As the population ages in developed countries, namely in Europe (in 2030 ∼ 25 percent of EU citizens will be over 65 years old¹), new challenges arise from the growing burden of age-related conditions and diseases on national health systems and consequent needs to develop better treatments for those conditions. The negative impact of aging on cognitive functioning, which is our focus, is well known.²

Studies testing traditional techniques to improve cognitive functioning have shown some therapeutic success. A systematic review³ found that cognitive stimulation, particularly in dementia patients, promotes gains in cognitive function as well as in both general wellbeing and quality of life (QoL). Similar results were found in another review.⁴

One alternative to traditional strategies and exercises is the use of ICT (Information and Communication Technologies) programs. The evidence to support ICT-based solutions to overcome age-related cognitive decline is, nevertheless, not yet robust⁵: modest improvements were found in studies involving computerized cognitive training (CCT).
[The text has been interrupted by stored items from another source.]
-- ==== Sys2Proof/Machine/MainLoop.lean ====
section
/-! DEFINITION. The control flow: the responder invocation (R85), the step controller's iteration (R100 to R106), the taking
of a command from the receive queue (R56, R150, R153), and one step of the main loop (R150). -/

namespace Sys2Proof.Machine

/-- One responder invocation, `BusCycle()` (R85): sample the bus once, compare the address with the breakpoint table, and
perform the one operation the two bits select (R73). It does not read `RUN`. -/
def busCycle (s : State) : Host.Outcome State Fault Refusal :=
  let s := presentCycle s
  exec (selectOperation (bpContains (sampleBus s).addr s) (sampleBus s)) s

/-- The controller's transition on its SYNC sample (R103); the exit sends the status text of `S` (R104, R118). -/
def controllerTransition (s : State) : State :=
  match s.stepState, sampleSync s with
  | .awaitSyncRise, true => setStepState .awaitSyncFall s
  | .awaitSyncRise, false => s
  | .awaitSyncFall, true => s
  | .awaitSyncFall, false => respond .statusStep s

/-- What the Step loop does when the responder has returned: sample SYNC, unless the responder is still inside the sending of
a notification. -/
def afterResponder (s : State) : State :=
  match s.phase with
  | .notifying _ _ _ _ => s
  | _ => controllerTransition s

/-- One iteration of the Step loop (R100): a clock pulse, one responder invocation, one SYNC sample. -/
def stepIteration (s : State) : Host.Outcome State Fault Refusal :=
  match busCycle (clockPulse s) with
  | .next t => .next (afterResponder t)
  | .fault r => .fault r
  | .refused r => .refused r

/-- The rest of a breakpoint notification, once the channel accepts it; then the end of the hit, and back into the Step loop
or to the main loop (R87, R106). -/
def resumeNotification (unsent : List Byte) (addr : Addr) (rnw inStep : Bool) (s : State) : State :=
  let r := transmit unsent s
  match r.2 with
  | [] =>
    let t := endHit addr rnw r.1
    if inStep then controllerTransition { t with phase := .stepping } else { t with phase := .atLoop }
  | b :: rest => { r.1 with phase := .notifying (b :: rest) addr rnw inStep }

/-- Take a command whose bytes taken so far are `got` (R56, R153): when its fixed part is complete it runs; otherwise all that
has arrived is taken and the block waits inside the command. -/
def takeCommand (got : List Byte) (s : State) : Host.Outcome State Fault Refusal :=
  match decodeCommand (got ++ s.rxq) with
  | .ok (i, rest) => exec i { s with rxq := rest, phase := .atLoop }
  | .error _ => .next { s with rxq := [], phase := .receiving (got ++ s.rxq) }

/-- One iteration of the main loop (R150): a waiting command first; else, while Running, one responder invocation; else
nothing. -/
def mainLoop (s : State) : Host.Outcome State Fault Refusal :=
  match s.rxq with
  | _ :: _ => takeCommand [] s
  | [] =>
    match s.run with
    | .running => busCycle s
    | .halted => .next s

/-- One step of the block's thread of control from where it stands. -/
def advance (s : State) : Host.Outcome State Fault Refusal :=
  match s.phase with
  | .atLoop => mainLoop s
  | .receiving got => takeCommand got s
  | .loading addr i left => .next (loadBytes addr left i s)
  | .draining addr i left => .next (drainLoad addr i left s)
  | .stepping => stepIteration s
  | .responding unsent => .next (sendResponse unsent s)
  | .notifying unsent addr rnw inStep => .next (resumeNotification unsent addr rnw inStep s)

/-- One step of the machine: the host's turn, then the block's. -/
def machineStep (s : State) : Host.Outcome State Fault Refusal := advance (pollHost s)

/-- The state in which the bytes of a command stand at the head of the receive queue and the main loop takes them next, with
a host turn that sends nothing and accepts every byte. -/
def placeCommand (bytes : List Byte) (s : State) : State :=
  { s with phase := .atLoop, rxq := bytes ++ s.rxq, hostIn := HostTurn.quiet :: s.hostIn }

/-- The breakpoint table with the address in it or out of it, as the BUS row's `hit` bit asks, within `BP_CAPACITY`. -/
def placeHit (hit : Bool) (addr : Addr) (s : State) : List Addr :=
  if hit then (if bpContains addr s then s.bps else addr :: s.bps.take (s.cfg.bpCapacity - 1))
  else s.bps.filter (fun b => b != addr)

/-- The state in which the main loop serves the given bus sample next: Running, no command byte waiting, the CPU presenting
the sample with a data byte of zero, and the table answering `hit`. -/
def placeCycle (hit : Bool) (b : BusSample) (s : State) : State :=
  { s with phase := .atLoop, run := .running, rxq := [], bps := placeHit hit b.addr s,
           cpuIn := { sample := b, data := 0, syncAfter := b.sync } :: s.cpuIn,
           hostIn := HostTurn.quiet :: s.hostIn }

/-- The state whose next step runs the operation that the opcode table numbers `w`. -/
def placeTableWord (s : State) (nbits w : Nat) : State :=
  if tableIsBus nbits w then placeCycle (w.testBit 1) (tableSample w) s else placeCommand (tableCommandBytes w) s

end Sys2Proof.Machine
end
Cognitive domain and design choice were the primary factors behind the efficacy of the specific technique used.⁶ A set of seven randomized controlled trial studies (RCTs) tested a variety of techniques to enhance memory, executive reasoning, and processing speed; a meta-analysis of its results showed that cognitive training had some long-lasting effects on performance.⁷

In a literature review including 10 RCTs, patients in only half of the trials reviewed showed cognitive improvement, with no visible long-lasting or crossover effects in domain functionality; the authors of the review concluded that there was no evidence that structured cognitive interventions are effective.⁸ Another systematic review on cognitive and memory training in adults at risk of dementia highlighted some promising results but suggested that more RCTs are required to provide robust support for the success of these techniques.⁹ Another review highlighted the significant effect of such therapies on working memory, with clearer results in patients with less prior training; furthermore, the results show promising effects in the transfer of skills from the training context to everyday living.¹⁰ Authors of a review devoted specifically to computer-based approaches⁶ also found interesting results to support these solutions, but they warned against using these solutions outside of a broader rehabilitation program supervised by specialists. A more positive outlook is presented in a review in which the authors conclude that the computerized training is at least as effective as traditional solutions.¹¹ In that same review, the authors found that most of the issues raised when addressing computer-based solutions are not confirmed by the results. Furthermore, these solutions were found to often provide swifter, less labor-intensive, and more effective alternatives to traditional approaches.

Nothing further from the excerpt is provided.